Sobre el Viaje al Parnaso de César Caporali


Esta obra se compone de solos dos capítulos, está escrita en tercetos, como la de Cervantes, y en el mismo estilo cómico-burlesco, levantado a veces con descripciones poéticas, y animado otras con la sal de la sátira y del epigrama. El poeta toma la resolución de ir a Grecia a presentarse en la corte de Apolo, ya que, según dice, no podía hacer fortuna en las de Italia,


    Per colpa del destin cattivo,
Poiche, signor, gramatici moderni
Hanno dal declinar tollo il dativo.

Con este intento compra una mula vieja que sirvió de bagaje a un trompeta griego en la expedición de Carlos VIII, se embarca en Ostia con ella, y por Nápoles, Sicilia y el Archipiélago va a desembarcar a Corinto y se dirige al Parnaso. El Capricho le sube a su cima, y la Licencia poética le muestra el palacio de las musas, construido alegóricamente de proposiciones, silogismos, pensamientos, exámetros, octavas, tercetos y canciones, a la manera que el navío de Mercurio en el Viaje español. El poeta es regalado en la cocina por el Berná y otros poetas de orden inferior; y mientras que su demanda de ser admitido en la corte era examinada por el consistorio de los autores de primer orden, he aquí que el Pegaso siente a la mula, y creyéndola yegua, va a acariciarla; ella le recibe a coces: el poeta sale con un palo a sosegarlos, y corriendo tras ellos, se sale del monte y no sabe cuándo volverá a entrar.


    E volendo la zuffa lor partire,
Correva anch'io, ma ben m'accorsi al fine
Che el correr va più lento che il fuggire.
    Anzi del caso mio quaci indovine
Fin le pianelle mie m'abandonaro,
Dicendo che temeban delle spine.
    Tal che in pedane dietro à quel somaro
E à la mula io corsi, e corro ancora,
Ne più di ripigliarla c'è riparo.
    Ma sceso son del monte e son fuora
Del dominio d'Apollo.

Por esta idea sumaria del poema italiano se ve cuán diferente es del español. Caporali versificaba mucho mejor que Cervantes, pero tiene que cederle, y con grandes ventajas, en invención y fantasía.
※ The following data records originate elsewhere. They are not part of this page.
/-- Settles O57: each instruction by the lemmas about its command above, and an increment by `Chan.advance_spec`. -/
theorem stencilData : Obligations.StencilData := by
  refine ⟨fun s c line w bursts src he => ?_, fun s c line w bursts he => ?_, fun s c line w bursts a b he => ?_, fun x k code len => ?_⟩
  · intro x len ps pd off n bs hsrc hdst hhere hw hover
    obtain ⟨t, ht, hwrites, hbare⟩ := execStencilMove_bursts he rfl rfl rfl hsrc hdst hhere hw hover
    obtain ⟨hchan, hrest, hhawk, hframe⟩ := State.data_frame hbare
    refine ⟨t, ht, hchan, hrest, fun hin => hhawk.trans (if_pos hin), fun a ha => ?_,
      fun hout => ⟨hhawk.trans (if_neg (Bool.eq_false_iff.1 hout)), hwrites hout⟩, hframe⟩
    rw [hhawk]
    exact State.memRead_hawkAfter ha
  · intro x len pd off n bs hdst hw
    obtain ⟨t, ht, hbare⟩ := execStencilFill_bursts he rfl rfl rfl hdst hw
    obtain ⟨hchan, -, hhawk, hframe⟩ := State.data_frame hbare
    have hlen : bs.length = n := by
      have hle : n ≤ len - off := x.part_le len bursts
      rw [length_bytesAt, length_fillBytes]
      exact Nat.min_eq_left hle
    refine ⟨t, ht, length_fillBytes w, hlen, hchan, fun hin => hhawk.trans (if_pos hin), fun a ha => ?_, hframe⟩
    rw [hhawk]
    exact State.memRead_hawkAfter (hlen ▸ ha)
  · intro x len pa pb off n hit hpa hpb ha hb
    refine ⟨fun hlen => ?_, execStencilCmp_odd he⟩
    obtain ⟨t, ht, hbare⟩ := execStencilCmp_bursts he rfl rfl rfl hpa hpb ha hb hlen
    obtain ⟨hchan, hrest, hframe⟩ := State.chan_frame hbare
    refine ⟨t, ht, fun hdone => ?_, fun hmore => ?_, hrest, hframe⟩
    · rw [hchan, Chan.afterBurst, if_pos hdone]
      exact ⟨rfl, rfl, rfl, rfl, rfl⟩
    · rw [hchan, Chan.afterBurst, if_neg (Nat.not_le.2 hmore)]
  · intro n y
    obtain ⟨hother, hhigh, -⟩ := x.advance_spec k code len
    exact ⟨hother, hhigh, fun hc => hc ▸ x.advance_zero_low k len, fun hc => hc ▸ x.advance_one_low k len⟩

end Sys2Proof.Machine
end

section
/-!
SUPPORT. The dispatcher (R294, R297, R298, R303): tracing while the trace is off, what an item without a flow leaves alone, the queue that a
group chooses, and the delivery of an item.
-/
namespace Sys2Proof.Machine

variable {s : State} {g : GroupNo} {q r : QueueNo} {k : Nat} {x : Item}

/-- Nothing is recorded while the trace is off (R303). -/
theorem State.trace_of_disabled (h : s.disp.trace.enable = false) (note : TraceRec) : s.trace note = s := by simp [State.trace, h]

/-! ### Items without a flow (R298) -/

theorem Item.sameFlow_of_no_flow (hx : x.flow = 0) (y : Item) : y.sameFlow x = false := by
  refine Bool.eq_false_iff.2 fun h => ?_
  simp only [Item.sameFlow, Bool.and_eq_true, bne_iff_ne, beq_iff_eq] at h
  obtain ⟨⟨hy, -⟩, hsame⟩ := h
  exact hy (hsame.trans hx)

/-- No item waits behind one without a flow, so that none goes on at its release (R297). -/
theorem State.unpark_of_no_flow (hx : x.flow = 0) : s.unpark x = s := by
  have hparked : s.parkedOn x = [] := by simp [State.parkedOn, Item.sameFlow_of_no_flow hx]
  rw [State.unpark, hparked]
  rfl

/-! ### The queue chosen (R294) -/

/-- Group `g` may deliver an item to the queue now. -/
def State.takes (s : State) (g : GroupNo) (q : QueueNo) : Bool := s.serves g q && s.queueRoom q

/-- One item more would load queue `q` no more for its weight than it would load queue `r`. -/
def State.LoadLe (s : State) (q r : QueueNo) : Prop :=
  ((s.queue q).depth + 1) * (s.queue r).weight.toNat ≤ ((s.queue r).depth + 1) * (s.queue q).weight.toNat
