-- ==== Sys2Proof/Machine/Codec.lean ====
section
/-! DEFINITION. The Frame Codec (41_frame_codec.md): COBS_ENCODE and COBS_DECODE. -/

namespace Sys2Proof.Machine

open Sys2Proof

/-- A group of fewer than 254 data bytes: its code byte `len(run) + 1`, then its data (41_frame_codec.md R160). -/
def shortGroup (run : Bytes) : Bytes := BitVec.ofNat 8 (run.length + 1) :: run

/-- The rest of `cobs_groups` (41_frame_codec.md R162), with its pending `run` and its flag `full` (the last input
byte closed a full group), giving what it still appends to `out`. -/
def cobsGroupsFrom (run : Bytes) (full : Bool) : Bytes → Bytes
  | [] => if full then [] else shortGroup run
  | b :: rest =>
    if b = 0x00#8 then shortGroup run ++ cobsGroupsFrom [] false rest
    else if (run ++ [b]).length = 254 then 0xFF#8 :: (run ++ [b]) ++ cobsGroupsFrom [] true rest
    else cobsGroupsFrom (run ++ [b]) false rest

/-- `cobs_groups(x)`: the groups of `x`, without the terminator (41_frame_codec.md R162). -/
def cobsGroups (x : Bytes) : Bytes := cobsGroupsFrom [] false x

/-- `cobs_groups(x) ++ [0x00]` (41_frame_codec.md R163, 30_encoding.md R100). -/
def cobsFrame (x : Bytes) : Bytes := cobsGroups x ++ [0x00#8]

/-- The loop of `cobs_decode_run` (41_frame_codec.md R170) on the bytes from position `i` on: one group a turn. Every
group takes at least its code byte, so as many turns as there are bytes suffice. `none` is `Corrupt`. -/
def decodeGroups : Nat → Bytes → Option Bytes
  | 0, _ => none
  | _ + 1, [] => none
  | turns + 1, k :: rest =>
    let d := k.toNat - 1
    if rest.length < d then none
    else if rest.drop d = [] then some (rest.take d)
    else (decodeGroups turns (rest.drop d)).map fun out =>
      rest.take d ++ (if k = 0xFF#8 then [] else [0x00#8]) ++ out

/-- `cobs_decode_run(f)`: the original bytes, or `none` for `Corrupt` (41_frame_codec.md R170, R172). Its precondition,
no 0x00 in `f`, holds wherever the block calls it, because runs are cut at the first 0x00 (30_encoding.md R109). -/
def cobsDecodeRun (f : Bytes) : Option Bytes := decodeGroups f.length f

/-- COBS_ENCODE (41_frame_codec.md R163). -/
def execCobsEncode (data : Bytes) (s : State) : Out :=
  onInstance s (reply .ok (lenData (cobsFrame data)) s)

/-- COBS_DECODE (41_frame_codec.md R171). It counts nothing and emits nothing (30_encoding.md R121). -/
def execCobsDecode (data : Bytes) (s : State) : Out :=
  onInstance s <|
    match first0 data with
    | none => reply .noTerminator (consumed16 0) s
    | some t =>
      match cobsDecodeRun (data.take t) with
      | none => reply .frameCorrupt (consumed16 (t + 1)) s
      | some r => reply .ok (consumed16 (t + 1) ++ lenData r) s

end Sys2Proof.Machine
end

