-- ==== Sys2Proof/Machine/Intake.lean ====
section
/-! DEFINITION. The Intake Buffer and the Flow Controller (43_intake_flow.md): APPEND and TAKE_FRAME. -/

namespace Sys2Proof.Machine

open Sys2Proof

/-- The effect of APPEND (43_intake_flow.md R215, R216, R222): nothing for an empty chunk; an overflow empties the FIFO,
counts and evaluates the flow; otherwise the chunk joins the tail and the flow is evaluated. -/
def appendChunk (chunk : Bytes) (s : State) : State :=
  if chunk = [] then reply .ok [] s
  else if s.cfg.capacity < occ s + chunk.length then
    reply .bufferOverflow [] (flowEval (count .bufferOverflow (setFifo [] s)))
  else reply .ok [] (flowEval (setFifo (s.fifo ++ chunk) s))

/-- What becomes of a run cut from the FIFO: a message, or the error that drops it (43_intake_flow.md R220, R221;
60_exceptions.md R292 item 4). -/
def receive (run : Bytes) : Except ErrorKind Message :=
  match cobsDecodeRun run with
  | none => .error .frameCorrupt
  | some r => unpack r

/-- The effect of TAKE_FRAME (43_intake_flow.md R220, R222, R226). -/
def takeFrame (s : State) : State :=
  match first0 s.fifo with
  | none => reply .noTerminator [] s
  | some t =>
    let removed := flowEval (setFifo (s.fifo.drop (t + 1)) s)
    match receive (s.fifo.take t) with
    | .error k => reply k.code [] (count k removed)
    | .ok m => reply .ok [] (emit (.dispatch m) removed)

/-- APPEND (43_intake_flow.md R215). It is accepted while Paused too (R219). -/
def execAppend (chunk : Bytes) (s : State) : Out := onInstance s (appendChunk chunk s)

/-- TAKE_FRAME (43_intake_flow.md R220). Whether a PROC step is enabled is the transport's question (10_state.md R41). -/
def execTakeFrame (s : State) : Out := onInstance s (takeFrame s)

end Sys2Proof.Machine
end

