-- ==== Sys2Proof/Laws/Ops.lean ====
section
/-! SUPPORT. One lemma for each shared operation: everything it can do. -/

namespace Sys2Proof.Machine

open Sys2Proof

/-! ### onInstance -/

theorem onInstance_of_legal {s : State} (t : State) (h : s.cfg.Legal) : onInstance s t = .next t := if_pos h

theorem onInstance_of_not_legal {s : State} (t : State) (h : ¬ s.cfg.Legal) :
    onInstance s t = .refused .illegalConfig := if_neg h

/-- `onInstance` answers a next state only for a legal configuration, and then the one it was given. -/
theorem onInstance_eq_next {s t t' : State} : onInstance s t = .next t' ↔ s.cfg.Legal ∧ t = t' := by
  by_cases h : s.cfg.Legal
  · rw [onInstance_of_legal t h]
    exact ⟨fun e => ⟨h, Host.Outcome.next.inj e⟩, fun e => by rw [e.2]⟩
  · rw [onInstance_of_not_legal t h]
    exact ⟨(fun e => nomatch e), fun e => absurd e.1 h⟩

/-- `onInstance` looks only at the configuration. -/
theorem onInstance_congr {s s' : State} (t : State) (h : s.cfg = s'.cfg) : onInstance s t = onInstance s' t := by
  unfold onInstance; rw [h]

/-! ### the flow flag -/

@[simp] theorem level_flowing : Flow.flowing.level = true := rfl
@[simp] theorem level_paused : Flow.paused.level = false := rfl

/-- Everything `flow_eval` can do: pause, resume, or nothing (43_intake_flow.md R210). -/
theorem flowEval_cases (s : State) :
    (s.flow = .flowing ∧ s.cfg.highWatermark ≤ occ s ∧ flowEval s = driveFlow .paused s) ∨
    (s.flow = .paused ∧ occ s ≤ s.cfg.lowWatermark ∧ flowEval s = driveFlow .flowing s) ∨
    ((s.flow = .flowing → occ s < s.cfg.highWatermark) ∧ (s.flow = .paused → s.cfg.lowWatermark < occ s) ∧
      flowEval s = s) := by
  by_cases h1 : s.flow = .flowing ∧ s.cfg.highWatermark ≤ occ s
  · exact .inl ⟨h1.1, h1.2, if_pos h1⟩
  · by_cases h2 : s.flow = .paused ∧ occ s ≤ s.cfg.lowWatermark
    · exact .inr (.inl ⟨h2.1, h2.2, by rw [flowEval, if_neg h1, if_pos h2]⟩)
    · refine .inr (.inr ⟨fun hf => ?_, fun hp => ?_, by rw [flowEval, if_neg h1, if_neg h2]⟩)
      · by_contra hc; exact h1 ⟨hf, by omega⟩
      · by_contra hc; exact h2 ⟨hp, by omega⟩

section
variable (s : State)

@[simp] theorem flowEval_cfg : (flowEval s).cfg = s.cfg := by
  rcases flowEval_cases s with ⟨_, _, h⟩ | ⟨_, _, h⟩ | ⟨_, _, h⟩ <;> rw [h] <;> rfl
@[simp] theorem flowEval_fifo : (flowEval s).fifo = s.fifo := by
  rcases flowEval_cases s with ⟨_, _, h⟩ | ⟨_, _, h⟩ | ⟨_, _, h⟩ <;> rw [h] <;> rfl
@[simp] theorem flowEval_cnt : (flowEval s).cnt = s.cnt := by
  rcases flowEval_cases s with ⟨_, _, h⟩ | ⟨_, _, h⟩ | ⟨_, _, h⟩ <;> rw [h] <;> rfl
@[simp] theorem flowEval_tx : (flowEval s).tx = s.tx := by
  rcases flowEval_cases s with ⟨_, _, h⟩ | ⟨_, _, h⟩ | ⟨_, _, h⟩ <;> rw [h] <;> rfl
@[simp] theorem flowEval_replies : (flowEval s).replies = s.replies := by
  rcases flowEval_cases s with ⟨_, _, h⟩ | ⟨_, _, h⟩ | ⟨_, _, h⟩ <;> rw [h] <;> rfl
@[simp] theorem flowEval_schedule : (flowEval s).schedule = s.schedule := by
  rcases flowEval_cases s with ⟨_, _, h⟩ | ⟨_, _, h⟩ | ⟨_, _, h⟩ <;> rw [h] <;> rfl
@[simp] theorem flowEval_issuer : (flowEval s).issuer = s.issuer := by
  rcases flowEval_cases s with ⟨_, _, h⟩ | ⟨_, _, h⟩ | ⟨_, _, h⟩ <;> rw [h] <;> rfl

end

/-! ### first0 -/

/-- `first0` finds nothing exactly when there is no 0x00. -/
theorem first0_eq_none {b : Bytes} : first0 b = none ↔ 0#8 ∉ b := by
  induction b with
  | nil => simp [first0]
  | cons x rest ih =>
    by_cases h : x = 0#8
    · simp [first0, h]
    · simp [first0, h, ih, Ne.symm h]

/-- `first0` finds the end of the bytes before the first 0x00. -/
theorem first0_append_zero {run rest : Bytes} (h : 0#8 ∉ run) : first0 (run ++ 0#8 :: rest) = some run.length := by
  induction run with
  | nil => simp [first0]
  | cons x run ih =>
    simp only [List.mem_cons, not_or] at h
    simp [first0, Ne.symm h.1, ih h.2]

/-- What `first0` finds splits the bytes at their first 0x00. -/
theorem first0_eq_some {b : Bytes} {t : Nat} (h : first0 b = some t) :
    0#8 ∉ b.take t ∧ b = b.take t ++ 0#8 :: b.drop (t + 1) := by
  induction b generalizing t with
  | nil => simp [first0] at h
  | cons x rest ih =>
    by_cases hx : x = 0#8
    · simp only [first0, hx, if_true, Option.some.injEq] at h; subst h; simp [hx]
    · simp only [first0, hx, if_false, Option.map_eq_some_iff] at h
      obtain ⟨u, hu, rfl⟩ := h
      obtain ⟨h1, h2⟩ := ih hu
      refine ⟨by simp [h1, Ne.symm hx], ?_⟩
      simpa using h2

/-! ### events -/

@[simp] theorem sentBytes_append (a b : List Event) : sentBytes (a ++ b) = sentBytes a ++ sentBytes b := by
  induction a with
  | nil => rfl
  | cons e a ih => cases e <;> simp [sentBytes, ih]

@[simp] theorem lineAfter_append (l : Bool) (a b : List Event) :
    lineAfter l (a ++ b) = lineAfter (lineAfter l a) b := by
  induction a generalizing l with
  | nil => rfl
  | cons e a ih => cases e <;> simp [lineAfter, ih]

@[simp] theorem flowLevels_append (a b : List Event) : flowLevels (a ++ b) = flowLevels a ++ flowLevels b := by
  induction a with
  | nil => rfl
  | cons e a ih => cases e <;> simp [flowLevels, ih]

@[simp] theorem frameFates_append (a b : List Event) : frameFates (a ++ b) = frameFates a ++ frameFates b := by
  induction a with
  | nil => rfl
  | cons e a ih =>
    cases e with
    | error k => cases k <;> simp [frameFates, ih]
    | _ => simp [frameFates, ih]

/-- The flow evaluation emits at most one event, of the flow alone (43_intake_flow.md R211). -/
theorem flowEval_hist (s : State) :
    ∃ ev, (flowEval s).hist = s.hist ++ ev ∧ frameFates ev = [] ∧ sentBytes ev = [] ∧ ∀ k, errorCount k ev = 0 := by
  rcases flowEval_cases s with ⟨_, _, h⟩ | ⟨_, _, h⟩ | ⟨_, _, h⟩ <;> rw [h]
  · exact ⟨[.flowSet false], by simp [frameFates, sentBytes, errorCount]⟩
  · exact ⟨[.flowSet true], by simp [frameFates, sentBytes, errorCount]⟩
  · exact ⟨[], by simp [frameFates, sentBytes, errorCount]⟩

end Sys2Proof.Machine
end

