-- ==== Sys2Proof/Laws/PerInstr.lean ====
section
/-! SUPPORT. The family `DeclaredLength`, one lemma per operation: the transaction of a well-formed command is as long as
its command byte and its length fields say (30_encoding.md R125). -/

namespace Sys2Proof.Laws

open Sys2Proof

/-- `LEN16` counts data that fits. -/
theorem declaredLength_encodeData (c : Byte) (data : Bytes) (h : data.length ≤ 65535)
    (hc : c = 0x01#8 ∨ c = 0x02#8 ∨ c = 0x03#8 ∨ c = 0x04#8 ∨ c = 0x06#8 ∨ c = 0x07#8) :
    declaredLength (encodeData c data) = (encodeData c data).length := by
  have hv : (BitVec.ofNat 16 data.length).toNat = data.length := by simp [BitVec.toNat_ofNat]; omega
  rcases hc with rfl | rfl | rfl | rfl | rfl | rfl <;>
    simp [declaredLength, encodeData, be16, ofBe16_be16, -BitVec.toNat_ofNat, hv] <;> omega

/-- `LEN8` counts a payload that fits. -/
theorem declaredLength_encodeMessage (c : Byte) (id : MsgId) (cmd : MsgCmd) (p : Bytes) (h : p.length ≤ 255)
    (hc : c = 0x05#8 ∨ c = 0x09#8) :
    declaredLength (encodeMessage c id cmd p) = (encodeMessage c id cmd p).length := by
  have hv : (BitVec.ofNat 8 p.length).toNat = p.length := by simp [BitVec.toNat_ofNat]; omega
  rcases hc with rfl | rfl <;> simp [declaredLength, encodeMessage, be16, -BitVec.toNat_ofNat, hv] <;> omega

/-- The family's statement about one command. -/
def DeclaredLength.Statement (i : Instr) : Prop :=
  i.wellFormed = true → declaredLength (encode i) = (encode i).length

theorem DeclaredLength.reset : DeclaredLength.Statement .reset := fun _ => rfl

theorem DeclaredLength.checksum (data : Bytes) : DeclaredLength.Statement (.checksum data) := fun h =>
  declaredLength_encodeData _ _ (of_decide_eq_true h) (by decide)

theorem DeclaredLength.verify (data : Bytes) : DeclaredLength.Statement (.verify data) := fun h =>
  declaredLength_encodeData _ _ (of_decide_eq_true h) (by decide)

theorem DeclaredLength.cobsEncode (data : Bytes) : DeclaredLength.Statement (.cobsEncode data) := fun h =>
  declaredLength_encodeData _ _ (of_decide_eq_true h) (by decide)

theorem DeclaredLength.cobsDecode (data : Bytes) : DeclaredLength.Statement (.cobsDecode data) := fun h =>
  declaredLength_encodeData _ _ (of_decide_eq_true h) (by decide)

theorem DeclaredLength.pack (id : MsgId) (cmd : MsgCmd) (payload : Bytes) :
    DeclaredLength.Statement (.pack id cmd payload) := fun h =>
  declaredLength_encodeMessage _ _ _ _ (of_decide_eq_true h) (by decide)

theorem DeclaredLength.unpack (data : Bytes) : DeclaredLength.Statement (.unpack data) := fun h =>
  declaredLength_encodeData _ _ (of_decide_eq_true h) (by decide)

theorem DeclaredLength.append (chunk : Bytes) : DeclaredLength.Statement (.append chunk) := fun h =>
  declaredLength_encodeData _ _ (of_decide_eq_true h) (by decide)

theorem DeclaredLength.takeFrame : DeclaredLength.Statement .takeFrame := fun _ => rfl

theorem DeclaredLength.write (id : MsgId) (cmd : MsgCmd) (payload : Bytes) :
    DeclaredLength.Statement (.write id cmd payload) := fun h =>
  declaredLength_encodeMessage _ _ _ _ (of_decide_eq_true h) (by decide)

theorem DeclaredLength.readStatus (reg : Byte) : DeclaredLength.Statement (.readStatus reg) := fun _ => rfl

end Sys2Proof.Laws
end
El uno se propuso sólo escribir un juguete festivo y agradable; el otro nos da un verdadero poema épico burlesco, que en fábulas, máquina, episodios, caracteres, diálogo, chistes y animación no sufre comparación ninguna con su modelo.

Sin embargo de los defectos notados en el texto, el Viaje al Parnaso de Cervantes será siempre apreciable para los hombres de letras, los cuales, vencida la dificultad de leerle una vez, vuelven después a leerle con utilidad y con gusto. Su invención tiene originalidad y travesura, sus ocurrencias son satíricas y picantes, y las curiosas noticias que el autor da allí de sí mismo es inútil buscarlas en otra parte. Por esto sería de desear que se reimprimiese con más esmero que hasta aquí, limpiándole de las muchas y groseras erratas de que hierve, aún en la edición de Sancha, y que algún curioso le ilustrase con notas oportunas, dando noticias de los escritores que en él se mencionan, y explicando las alusiones que contiene.